Практикум 9. Поиск de novo сигналов в ДНК

Выбранная в первом семестре бактерия: Dickeya solani. Для поиска последовательности Shine-Dalgarno (сайт посадки рибосомы на мРНК) скачала файл с геномом и файл с его аннотацией. С помощью bedtools вырезала последовательности длиной 100 нуклеотидов, расположенные перед старт-кодонами генов.

Индексирую геном:

samtools faidx GCF_002846995.1_ASM284699v1_genomic.fna

Создаю BED-файл с координатами областей длиной 100 п.н.:

bedtools flank -i GCF_002846995.1_ASM284699v1_genomic.gff -g GCF_002846995.1_ASM284699v1genomic.fna.fai -l 100 -r 0 -s > promoters.bed

-i – входной файл аннотации генов, -g – индексация генома, -l – длина области перед геном, -r – длина области после старт-кодона, -s &ndash учет ориентации гена (+/-)
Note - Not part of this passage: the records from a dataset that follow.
-- ==== Sys2Proof/Machine/Fabric.lean ====
section
/-! DEFINITION. What reaches the device from the fabric and the packets within it: task packets (R351, R352), requests of
other devices (R344-R348, R440), planes (R345-R347), fence markers (R353) and fault records (R379). -/

namespace Sys2Proof

/-- The header of a packet (Table 3.16). -/
def Packet.head (k : Packet) : Nat := (k.words.headD 0).toNat

/-- A packet of SIGNAL rather than POST. -/
def Packet.isSignal (k : Packet) : Bool := k.head % 256 == 2

/-- The step that a packet takes at its aperture. -/
def Packet.step (k : Packet) : Instr := if k.isSignal then .signalPacket else .postPacket

/-- The words of a packet that its LEN counts. -/
def Packet.used (k : Packet) : List Nat := (k.words.take (2 * bits k.head 8 5)).map BitVec.toNat

/-- The checks of R99 on a packet's form. -/
def Packet.bad (k : Packet) : Bool :=
  let len := bits k.head 8 5
  let n := 1 + Machine.popNat 32 (bits k.head 16 32) + bits k.head 13 3
  decide (len < 2) || decide (16 < len) || k.used.length != 2 * len || bits k.head 48 16 != 0
    || len != max 2 ((n + 1) / 2) || (k.used.drop n).any (fun w => w != 0) || bits k.head 43 5 != 0

/-- The image that a POST packet carries, and its successor handles. -/
def Packet.image (k : Packet) : Vector Word 32 × List Nat :=
  let body := k.used.drop 1
  let ws := Machine.setBits 32 (bits k.head 16 32)
  let hs := (body.drop ws.length).take (bits k.head 13 3)
  (Vector.ofFn fun i : Fin 32 =>
    if 27 ≤ i.val then BitVec.ofNat 64 (hs.getD (i.val - 27) 0)
    else match (ws.zipIdx.find? fun p => p.1 == i.val) with
      | some p => BitVec.ofNat 64 (body.getD p.2 0)
      | none => 0, hs)

end Sys2Proof

namespace Sys2Proof.Machine

/-! ### Fault records (R379) -/

/-- Waiting records of a partition are written as room appears. -/
def State.flushRecords (s : State) (p : PartNum) : State :=
  if s.records.any fun r => r.part == p then s.once (.event .faultRecordWrite (.part p 0)) else s

/-- FAULT_RECORD_WRITE: the oldest waiting record of a partition is written to its ring when there is room; the others
follow. -/
def execFaultRecordWrite (s : State) : Host.Outcome State Fault Refusal :=
  match s.arg with
  | .part p _ =>
    match s.records.find? fun r => r.part == p with
    | none => .next s
    | some r =>
      let x := s.part p
      let size := 2 ^ x.flsize.toNat
      if size ≤ (x.flprod - x.flcons).toNat then .next (s.setPart p { x with ovf := true })
      else
        let s := s.storeKey (hostKey (x.flbase.toNat + 32 * (x.flprod.toNat % size)))
          ((r.words.toList.map fun w => bytesOf 8 w.toNat).flatten) false
        let s := { s with records := s.records.erase r }
        let s := s.setPart p { x with flprod := x.flprod + 1, armed := x.armed && x.flprod + 1 == x.flcons }
        .next ((if x.armed ∧ x.flprod + 1 ≠ x.flcons then s.raiseSource p 5 else s).flushRecords p)
  | _ => .next s

/-! ### Task packets (R99, R351, R352) -/

/-- Whether a partition takes no packet for now: it is being saved, or is saved (R389). -/
def State.holdsPackets (s : State) (p : PartNum) : Bool := (s.part p).state == .stopped || s.saving p

/-- What became of a packet: answered with a reply of R158; held at its station, for shadow room when `cramped`; or parked
in a lookup. -/
inductive Taken where
  | answered (code : Nat)
  | hold (cramped : Bool)
  | parked
  deriving DecidableEq, Repr

/-- A SIGNAL packet is delivered as an arrival (R27, R351). -/
def State.takeSignal (s : State) (c : CoreId) (k : Packet) : State × Taken :=
  let h := k.used.getD 1 0
  let names := bits h 0 10 == s.devId.toNat && bits h 44 4 == k.part.val && decide (bits h 12 6 ≤ 39)
    && 40 * bits h 10 2 + bits h 12 6 == k.core && bits h 48 16 == 0
  if k.head ≠ 0x2202 ∨ k.bad ∨ !names ∨ (s.core c).failed then (s, .answered 1)
  else ((s.mergeClock (dieOf c) k.clock).arrival c (Fin.ofNat 256 (bits h 18 8)) (signed 16 (bits h 26 16)) (h.testBit 42)
    (h.testBit 43), .answered 0)

/-- A POST packet enters the catalogue of its core (R99, R155, R303). `grant`: it was held, and its turn has come. -/
def State.takePost (s : State) (c : CoreId) (k : Packet) (grant : Bool) : State × Taken :=
  let im := k.image
  if k.head % 256 ≠ 1 ∨ k.bad ∨ (vget im.1 0).getLsbD 9 ≠ !im.2.isEmpty then (s, .answered 1)
  else
    let s := s.mergeClock (dieOf c) k.clock
    let r := s.enterTask c im.1 ((im.2.drop 5).map (BitVec.ofNat 64)) grant (.fabric .postPacket (.packet k))
    (r.1, match r.2 with
      | .closed => .answered 2
      | .badKind => .answered 1
      | .full => .hold (if grant then (s.core c).entries.toList.any fun e => e.state == .free else s.entriesLeft c != 0)
      | .wait => .parked
      | .entered _ => .answered 0)

/-- A packet at the posting aperture of its core: one for a partition that is not there is refused, and one for a
partition that is being saved, or is saved, is held (R389). -/
def State.takePacket (s : State) (k : Packet) (grant : Bool) : State × Taken :=
  match (s.part k.part).state, s.physical k.part k.core with
  | .empty, _ => (s, .answered 1)
  | .resetting, _ => (s, .answered 2)
  | _, none => (s, .answered 1)
  | _, some c =>
    if s.holdsPackets k.part then (s, .hold false)
    else if k.isSignal then s.takeSignal c k
    else s.takePost c k grant

/-- A packet's sender has its reply: POSTR's register (R158), or the lost-arrival count of a handle or of a host SIGNAL
(R352, R398). -/
def State.answerPacket (s : State) (k : Packet) (code : Nat) : State :=
  if k.srcDev ≠ s.devId then
    s.reply ⟨k.srcDev, k.srcPart, k.seq, k.plane.getD 0⟩ (code == 0) code [] []
  else match k.sender with
    | some (u, q) => s.event (.postrReply u q (BitVec.ofNat 3 code))
    | none =>
      if code = 0 then s
      else
        let x := s.part k.srcPart
        s.setPart k.srcPart { x with lostarr := if x.lostarr = 0xFFFFFFFF#32 then x.lostarr else x.lostarr + 1 }

/-- Whether an earlier packet for the same core from the same device is held, which a POST packet waits for (R352). -/
def State.queuesBehind (s : State) (k : Packet) : Bool := !k.isSignal && !(s.heldOfPair k).isEmpty

/-- The catalogue that a packet is for is closed (R303, R388). -/
def State.shut (s : State) (k : Packet) : Bool :=
  match s.physical k.part k.core with
  | some c => (s.core c).closed
  | none => false

/-- A packet is held; while two of its pair are, it waits at its source station (R352). -/
def State.holdPacket (s : State) (k : Packet) (cramped : Bool) : State :=
  if 2 ≤ (s.heldOfPair k).length then { s with stationed := s.stationed ++ [k] }
  else { s with heldPackets := s.heldPackets ++ [⟨k, s.now, cramped⟩] }

/-- A packet of a pair is held no more: the next of the pair that waits at its source station is sent (R352). -/
def State.unhold (s : State) (h : HeldPacket) : State :=
  let s := { s with heldPackets := s.heldPackets.erase h }
  match s.stationed.find? fun k => k.samePair h.packet with
  | some k => { s with stationed := s.stationed.erase k, agenda := .event k.step (.packet k) :: s.agenda }
  | none => s

/-- A packet arrives (R351, R352), in the order of its plane (R346): it is taken, or held. One that has been applied is
answered again (R347). -/
def State.packetArrives (s : State) (k : Packet) : State :=
  let fabric := k.srcDev != s.devId
  let src : FabricSrc := ⟨k.srcDev, k.srcPart, k.seq, k.plane.getD 0⟩
  let mine (h : Packet) : Bool := fabric && h.srcDev == k.srcDev && h.seq == k.seq
  match (if fabric then s.answered k.srcDev k.seq else none) with
  | some code => s.replyAgain src code 0 0
  | none =>
    let again (h : Packet) : Packet := if mine h then { h with plane := k.plane } else h
    if (s.heldPackets.any fun h => mine h.packet) || s.stationed.any mine then
      { s with
        heldPackets := s.heldPackets.map fun (h : HeldPacket) => { h with packet := again h.packet }
        stationed := s.stationed.map again }
    else if fabric && s.waitsAlready src then s.comesAgain src
    else if fabric && s.sourceWaits src then s.queueBehind k.step src
    else
      let r := if s.queuesBehind k && (s.part k.part).state != .empty && (s.part k.part).state != .resetting && !s.shut k
        then (s, Taken.hold false) else s.takePacket k false
      match r.2 with
      | .answered n => r.1.answerPacket k n
      | .hold cramped => r.1.holdPacket k cramped
      | .parked => r.1

/-- SIGNAL_PACKET (R351). -/
def execSignalPacket (s : State) : Host.Outcome State Fault Refusal :=
  match s.arg with
  | .packet k => .next (s.packetArrives k)
  | _ => .next s

/-- POST_PACKET (R351, R352). -/
def execPostPacket (s : State) : Host.Outcome State Fault Refusal :=
  match s.arg with
  | .packet k => .next (s.packetArrives k)
  | _ => .next s

/-- HELD_PACKET_ACCEPT (R352): the oldest held packet of a core, of those that do not wait for shadow room or behind
another of their source, is tried again, unless a post of the core has waited longer (R287). Then whatever waits for an
entry of the core goes on: parked posts and held packets. -/
def execHeldPacketAccept (core : CoreId) (s : State) : Host.Outcome State Fault Refusal :=
  let mayGo (x : HeldPacket) : Bool := s.wantsEntry core x && (s.heldOfPair x.packet).head? == some x
  let next (s : State) : State := s.once (.event (.parkedPostResume core) .none)
  match s.heldPackets.find? mayGo with
  | none => .next s
  | some x =>
    let older := (s.core core).waitingPosts.any fun i => decide ((s.ctx ⟨core, i⟩).postAt ≤ x.at_)
    if older && !s.holdsPackets x.packet.part && !x.packet.isSignal then .next (next s)
    else
      let r := s.takePacket x.packet true
      match r.2 with
      | .hold false => .next r.1
      | .hold true =>
        let l := r.1.heldPackets.map fun y => if y == x then { y with cramped := true } else y
        .next (next { r.1 with heldPackets := l })
      | .parked => .next (next (r.1.unhold x))
      | .answered n => .next (next ((r.1.unhold x).answerPacket x.packet n))

/-! ### Requests of other devices (R344, R347, R348, R440) -/

/-- A request is served once (R347), in its order (R346), for a partition that serves it; `go` performs it. -/
def State.serve (s : State) (i : Instr) (src : FabricSrc) (n lines : Nat) (go : State → State) :
    Host.Outcome State Fault Refusal :=
  let p := (s.part src.part).state
  match s.answered src.dev src.seq with
  | some code => .next (s.replyAgain src code n lines)
  | none =>
    if s.waitsAlready src then .next (s.comesAgain src)
    else if s.sourceWaits src then .next (s.queueBehind i src)
    else if p = .empty ∨ p = .resetting then .next (s.reply src false 1 [] [])
    else .next (go s)

/-- An address of device memory or commons of this device. -/
def State.reachable (s : State) (va : Word) : Bool := s.ownMemory va

/-- Lines read for a reply, each with its tag; a failing line is poisoned and carries POISON (R37, R348). -/
def State.replyLines (s : State) (ag : Agent) (va : Word) : Nat → State × Got (List (List Byte × Word))
  | 0 => (s, .ok [])
  | n + 1 =>
    let a := s.locateRead ag va
    match a.2 with
    | .ok k =>
      let v := a.1.verify (k / 64)
      let r := State.replyLines v.1 ag (va + 64) n
      (r.1, match r.2 with
        | .ok l => .ok ((v.1.lineData (k / 64), v.1.tags.get (k / 64)) :: l)
        | g => g)
    | .wait => (a.1, .wait)
    | .access => (a.1, .access)
    | .data => (a.1, .data)

/-- FABRIC_READ (R344, R348, R440). -/
def execFabricRead (s : State) : Host.Outcome State Fault Refusal :=
  match s.arg with
  | .read src va size =>
    s.serve .fabricRead src size (if size < 64 then 0 else size / 64) fun s =>
      let ag := s.fabricAgent src .fabricRead
      if !([8, 16, 32, 64, 128, 256].contains size) || va.toNat % size != 0 || !s.reachable va then s.reply src false 1 [] []
      else if size < 64 then
        let r := s.readVa ag va size
        match r.2 with
        | .ok d => r.1.reply src true 0 d []
        | .wait => r.1
        | .access => r.1.reply src false 1 [] []
        | .data => r.1.reply src false 2 [] []
      else
        let r := s.replyLines ag va (size / 64)
        match r.2 with
        | .ok l => r.1.reply src true 0 ((l.map (·.1)).flatten) (l.map (·.2))
        | .wait => r.1
        | .access => r.1.reply src false 1 [] []
        | .data => r.1.reply src false 2 [] []
  | _ => .next s

/-- Whole lines aimed one by one (R344): where each goes. -/
def State.aimLines (s : State) (ag : Agent) (va : Word) (merges : Bool) : Nat → State × Got (List Aim)
  | 0 => (s, .ok [])
  | n + 1 =>
    let a := s.aim ag (.va va) merges
    match a.2 with
    | .ok m =>
      let r := State.aimLines a.1 ag (va + 64) merges n
      (r.1, match r.2 with
        | .ok l => .ok (m :: l)
        | g => g)
    | .wait => (a.1, .wait)
    | .access => (a.1, .access)
    | .data => (a.1, .data)

/-- A whole line from the fabric: with its tag, POISON set where its CHECK fails, which is counted (R387, R414), or merged
as a docent store (R348). -/
def State.putFabricLine (s : State) (ag : Agent) (m : Aim) (d : List Byte) (t : Option Word) : State :=
  match m, t with
  | .keys ks left va, some g =>
    let r := s.arrivingTag ((ks.headD 0) / 64) d g
    r.1.putAt ag ks left va d (.line r.2)
  | .keys ks left va, none => s.putAt ag ks left va d (.merge false)
  | _, _ => s

/-- Whether a located write leaves parts parked (R378). -/
def Aim.parted : Aim → Bool
  | .keys _ left _ => !left.isEmpty
  | .remote _ _ _ => false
Извлекаю нуклеотидные последовательности промоторов из генома на основе координат из BED-файла:

bedtools getfasta -fi GCF_002846995.1_ASM284699v1_genomic.fna -bed promoters.bed -fo promoters.fasta

-fi – геном, -bed – координаты промоторных областей, -fo – выходной файл

Также вырезаю последовательности длиной 100 п.н. после старт-кодона – отрицательный контроль (команды аналогичны, меняются только опции:

-l 0 -r 100

Далее провожу поиск мотива с помощью MEME:

meme promoters.fa -o meme_sd_results -dna -mod zoops -minw 5 -maxw 9 -revcomp -evt 0.01

-o – выходная директория, -dna – тип последовательности ДНК, -mod zoops – программа будет искать не более одного вхождения мотива в каждой последовательности, -minw 5 -maxw 9 – длина мотивов, -revcomp – учет ориентации генов, ev 0.01 – порог значимости

Нашлось два мотива (рис. 1, рис. 2). Выдача MEME

ex1
Рис. 1. Первый найденный с помощью MEME мотив
ex1
Рис. 2. Второй найденный с помощью MEME мотив

Теперь нужно поискать эти мотивы в промоторных областях и контроле, пример программы для промоторных областей:

fimo meme_sd_results/meme.txt promoters.fa

Выдача FIMO для промоторной области, Выдача FIMO для контроля

В промоторной области 1130 находок мотивов, а в контроле 1545. На странице html вывода FIMO не видно, что второй мотив тоже находится в контроле довольно часто (это посмотрела в файле fimo.tsv).

Вывод: у меня получился тот самый "отрицательный результат", специфичность найденных мотивов в промоторной области не подтвердилась, последовательность SD не найдена.